[postgis-users] Large geometry issue
Gregory Williamson
Gregory.Williamson at digitalglobe.com
Thu Jul 5 16:00:13 PDT 2007
Paul --
Thanks for the reference and the info ... I was pretty much afraid of that. Given the nature of the test for whether a polygon is within another one entirely, iterating through a few thousand tests will simply take time.
I'll keep an eye on the list and we'll try the JTS stuff when it comes out -- we use JTS in our MiddleWare, but the postGIS side uses GEOS. So it's impossible for us to switch, or (I hope -- no commitment, you understand) pony up some geld.
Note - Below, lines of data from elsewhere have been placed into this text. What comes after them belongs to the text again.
/-- R131: the START byte opens the frame. -/
theorem runLines_rx_start {s : State} (rest : List Byte) (hr : s.running = true) (hx : s.rxState = .seek) :
    runLines (rxframe (s.profile.start :: rest)) s
      = runLines (rxframe rest) { s with rxCnt := 0, rxState := .accum, launched := true } := by
  have hg : rxSeekGuard s = true := by simp [rxSeekGuard, hx]
  have he : exec (.rxSeek s.profile.start) s = .next { s with rxCnt := 0, rxState := .accum } := by
    simp [exec, execRxSeek, hg, hr, delimClass_start]
  exact runLines_rx (i := .rxSeek s.profile.start) rest (by simp [rxSelect, hx]) hg he

/-- R132: a byte other than STOP is stored in the first free cell. -/
theorem runLines_rx_store {s : State} {b : Byte} (rest : List Byte) (hr : s.running = true) (hl : s.launched = true)
    (hx : s.rxState = .accum) (hb : b ≠ s.profile.stop) (hc : s.rxCnt < s.profile.maxFrameSize) :
    runLines (rxframe (b :: rest)) s
      = runLines (rxframe rest) { s with rxBuf := s.rxBuf.write s.rxCnt b, rxCnt := s.rxCnt + 1 } := by
  have hg : rxAccumGuard s b = true := by simp [rxAccumGuard, hx, hb, hc]
  have hw := memWrite_of_lt s.rxBuf b (show s.rxCnt < s.profile.rxbSize from hc)
  have he : exec (.rxAccum b) s = .next { s with rxBuf := s.rxBuf.write s.rxCnt b, rxCnt := s.rxCnt + 1 } := by
    simp [exec, execRxAccum, hg, hr, hw]
  rw [runLines_rx (i := .rxAccum b) rest (by simp [rxSelect, hx, hb, hc]) hg he, hl]

theorem memWriteList_cons_eq_ok {size i : Nat} {b : Byte} {x : List Byte} {m n : Memory} :
    memWriteList size m i (b :: x) = .ok n ↔ i < size ∧ memWriteList size (m.write i b) (i + 1) x = .ok n := by
  by_cases hi : i < size <;> simp [memWriteList, memWrite, hi]

/-- R132: bytes other than STOP that fit are stored as one list, from the first free cell on. -/
theorem runLines_rx_accum {x : List Byte} {s : State} {m : Memory} (rest : List Byte) (hr : s.running = true)
    (hl : s.launched = true) (hx : s.rxState = .accum) (hstop : s.profile.stop ∉ x)
    (hm : memWriteList s.profile.rxbSize s.rxBuf s.rxCnt x = .ok m) :
    runLines (rxframe (x ++ rest)) s = runLines (rxframe rest) { s with rxBuf := m, rxCnt := s.rxCnt + x.length } := by
  induction x generalizing s with
  | nil =>
    injection hm with hm
    subst hm
    rfl
  | cons b x ih =>
    obtain ⟨hb, hstop⟩ := List.ne_and_not_mem_of_not_mem_cons hstop
    obtain ⟨hc, hm⟩ := memWriteList_cons_eq_ok.mp hm
    have hlen : s.rxCnt + (b :: x).length = s.rxCnt + 1 + x.length := by
      rw [List.length_cons]
      omega
    rw [List.cons_append, runLines_rx_store _ hr hl hx hb.symm hc, hlen]
    exact ih hr hl hx hstop hm

/-- R134: the STOP byte after a stored body that passes the checks opens the dispatch of its payload. -/
theorem runLines_rx_stop {s : State} {x raw : List Byte} {cmd : Byte} {m : Memory} (rest : List Byte)
    (hr : s.running = true) (hl : s.launched = true) (hx : s.rxState = .accum)
    (hbody : memReadList s.profile.rxbSize s.rxBuf 0 s.rxCnt = .ok x)
    (hok : destuffAndVerify s.profile x = .ok (cmd :: raw))
    (hm : memWriteList s.profile.rxbSize s.rxBuf 0 (cmd :: raw) = .ok m) :
    runLines (rxframe (s.profile.stop :: rest)) s
      = runLines (rxframe rest)
          { s with rxBuf := m, dispCmd := cmd, dispLen := raw.length - s.profile.chkW, rxState := .dispatch } := by
  have hg : rxStopGuard s s.profile.stop = true := by simp [rxStopGuard, hx]
  obtain ⟨-, -, hmin, -⟩ := destuffAndVerify_eq_ok.mp hok
  have he : exec (.rxStop s.profile.stop) s = .next
      { s with rxBuf := m, dispCmd := cmd, dispLen := raw.length - s.profile.chkW, rxState := .dispatch } := by
    simp [exec, execRxStop, hg, hr, hbody, hok, hm, dispatch_cons s m hmin]
  rw [runLines_rx (i := .rxStop s.profile.stop) rest (by simp [rxSelect, hx]) hg he, hl]

/-! ## The whole frame -/

/-- R137: in the dispatch of a stored payload every byte of the parameter reads back through the view. -/
theorem exec_hParamRead_view {s : State} {cmd b : Byte} {param tail : List Byte} {i : Nat} {m₀ : Memory}
    (hr : s.running = true) (hx : s.rxState = .dispatch) (hlen : s.dispLen = param.length)
    (hfit : 1 + param.length ≤ s.profile.rxbSize)
    (hm : memWriteList s.profile.rxbSize m₀ 0 (bodyOf cmd param ++ tail) = .ok s.rxBuf) (hb : param[i]? = some b) :
    exec (.hParamRead i) s = .next { s with ret := some (.byte b) } := by
  obtain ⟨hi, hget⟩ := List.getElem?_eq_some_iff.mp hb
  have hcell : memRead s.profile.rxbSize s.rxBuf (1 + i) = .ok b := by
    refine memRead_eq_ok.mpr ⟨by omega, ?_⟩
    rw [memWriteList_read hm, if_pos (by simp; omega)]
    simp [Nat.add_comm 1 i, List.getElem?_append_left hi, hb]
  have hview : ¬ s.dispLen ≤ i := by omega
  simp [exec, execHParamRead, hr, hx, hview, hcell, State.returns]

/-- R131 to R134: START, the stuffed payload and STOP leave the dispatch of the payload, which is stored in RXB. -/
theorem runLines_rxframe {s : State} (cmd : Byte) (param : List Byte) (hr : s.running = true)
    (hwf : s.profile.wf = true) (hx : s.rxState = .seek)
    (hfit : (stuff s.profile (rawOf s.profile (bodyOf cmd param))).length ≤ s.profile.rxbSize) :
    ∃ m₀ m cnt,
      memWriteList s.profile.rxbSize m₀ 0 (rawOf s.profile (bodyOf cmd param)) = .ok m
        ∧ runLines
            (rxframe ([s.profile.start] ++ stuff s.profile (rawOf s.profile (bodyOf cmd param)) ++ [s.profile.stop])) s
          = ([], .next { s with
              rxBuf := m, rxCnt := cnt, dispCmd := cmd, dispLen := param.length, rxState := .dispatch,
              launched := true }) := by
  obtain ⟨-, -, -, hwidth, -⟩ := (Profile.wf_iff _).mp hwf
  have hok := destuffAndVerify_stuff hwf (body := bodyOf cmd param) (by simp)
  have hstop := stop_not_mem_stuff hwf (rawOf s.profile (bodyOf cmd param))
  have hraw := length_le_stuff s.profile (rawOf s.profile (bodyOf cmd param))
  have hview : (param ++ s.profile.checksum (bodyOf cmd param)).length - s.profile.chkW = param.length := by
    rw [List.length_append, Profile.checksum_length hwidth, Nat.add_sub_cancel]
  generalize stuff s.profile (rawOf s.profile (bodyOf cmd param)) = x at *
  obtain ⟨m₀, hm₀⟩ := memWriteList_of_fits (size := s.profile.rxbSize) x s.rxBuf (i := 0) (by omega)
  obtain ⟨m, hm⟩ := memWriteList_of_fits (size := s.profile.rxbSize) (rawOf s.profile (bodyOf cmd param)) m₀ (i := 0)
    (by omega)
  have hbody : memReadList s.profile.rxbSize m₀ 0 (0 + x.length) = .ok x := by
    rw [Nat.zero_add]
    exact memReadList_memWriteList (by omega) hm₀
  refine ⟨m₀, m, 0 + x.length, hm, ?_⟩
  rw [List.append_assoc, List.singleton_append, runLines_rx_start _ hr hx, ← hview]
  exact Eq.trans (runLines_rx_accum _ hr rfl rfl hstop hm₀) (runLines_rx_stop [] hr rfl rfl hbody hok hm)

/-- Settles O59: the frame's bytes leave the dispatch of its payload, whose parameter reads back through the view. -/
theorem receivedFrameDispatchesMessage : Obligations.ReceivedFrameDispatchesMessage := by
  intro s cmd param f hr hwf hx hf
  obtain ⟨hparam, hstuffed, rfl⟩ := frameOf_eq_ok.mp hf
  obtain ⟨m₀, m, cnt, hm, hrun⟩ := runLines_rxframe cmd param hr hwf hx hstuffed
  have hfit : 1 + param.length ≤ s.profile.rxbSize := Nat.le_of_add_right_le hparam
  exact ⟨_, hrun, rfl, rfl, rfl, fun i b hb => exec_hParamRead_view hr rfl rfl hfit hm hb, rfl, rfl, rfl, hr⟩

end Sys2Proof.Machine

/-! STUFF and DESTUFF as functions of lists (40_codec.md R105 to R107): what a stuffed body holds, how long it is, and
that DESTUFF accepts nothing else. -/

namespace Sys2Proof.Machine

/-! ## What a stuffed body holds -/

/-- R106: STUFF is STUFF_BYTE over the list. -/
theorem stuff_eq_flatMap (P : Profile) (x : List Byte) : stuff P x = x.flatMap (stuffByte P) := by
  induction x with
  | nil => rfl
  | cons b x ih => rw [stuff_cons, ih, List.flatMap_cons]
I'll think about maybe breaking up the sparse multis -- I have some leeway to preprocess data and if I get even a 25% gain things will be a bit easier ... currently numbers show that postGIS is way faster than The Other RDBMS for small polygons, much slower for big ones. Since the immediate testing is directed at a business case in which the large polygons aren't as much of an issue, we're ok for now. But I want to take aim at some internal applications that do use large polygons, eventually.
Greg W.
-----Original Message-----
From: postgis-users-bounces at postgis.refractions.net on behalf of Paul Ramsey
Sent: Thu 7/5/2007 9:24 AM
To: PostGIS Users Discussion
Subject: Re: [postgis-users] Large geometry issue
The general shape of this problem is
"large complex geometry potentially (based on index filter) contains a
large number of smaller geometries, figure out which ones are actually
contained"
http://geotips.blogspot.com/2007/06/performance-and-contains.html
There's no fast way to do this in PostGIS right now. Contains() will be
maximally fast for the many-points-in-polygon, but still hardly optimal,
since our naive p-i-p is still O(N).
We are working on speeding this up for a client right now, and the
delivery will happen relatively soon, but the drawback is that it will
require using the JTS bindings instead of the GEOS ones, since the
solution required new JTS work that is not going to be in GEOS for some
time. The solution will build an internally-indexed version of the big
complex shape (the individual edges will have index entries) and then
keep that version around for re-use by each test of the
small-shape-vs-large-shape combinations.
I would suggest waiting for that release to hit CVS, see if it does what
you want, then if you are averse to using the JTS bindings buck up for
the GEOS port.
P.
(It's a shame, but large sparse objects like multi-* don't use the
over-all feauture-based index well, because the bbox covers the whole
complex of sub-shapes. If lots of your objects are sparse multis,
breaking them into simple polygons with a key relationship will help
things quite a bit, by reducing improper index hits.)
Burgholzer,Robert wrote:
> Gregory,
> I have been using within() to do the same, and have found many of the same performance issues. There are a couple of points that I think are useful:
>
> 1) the "&&" queries are generally fast, especially when using a GIST index, because it is a very effective index - nothing comparable exists (to my knowledge) for distance and within().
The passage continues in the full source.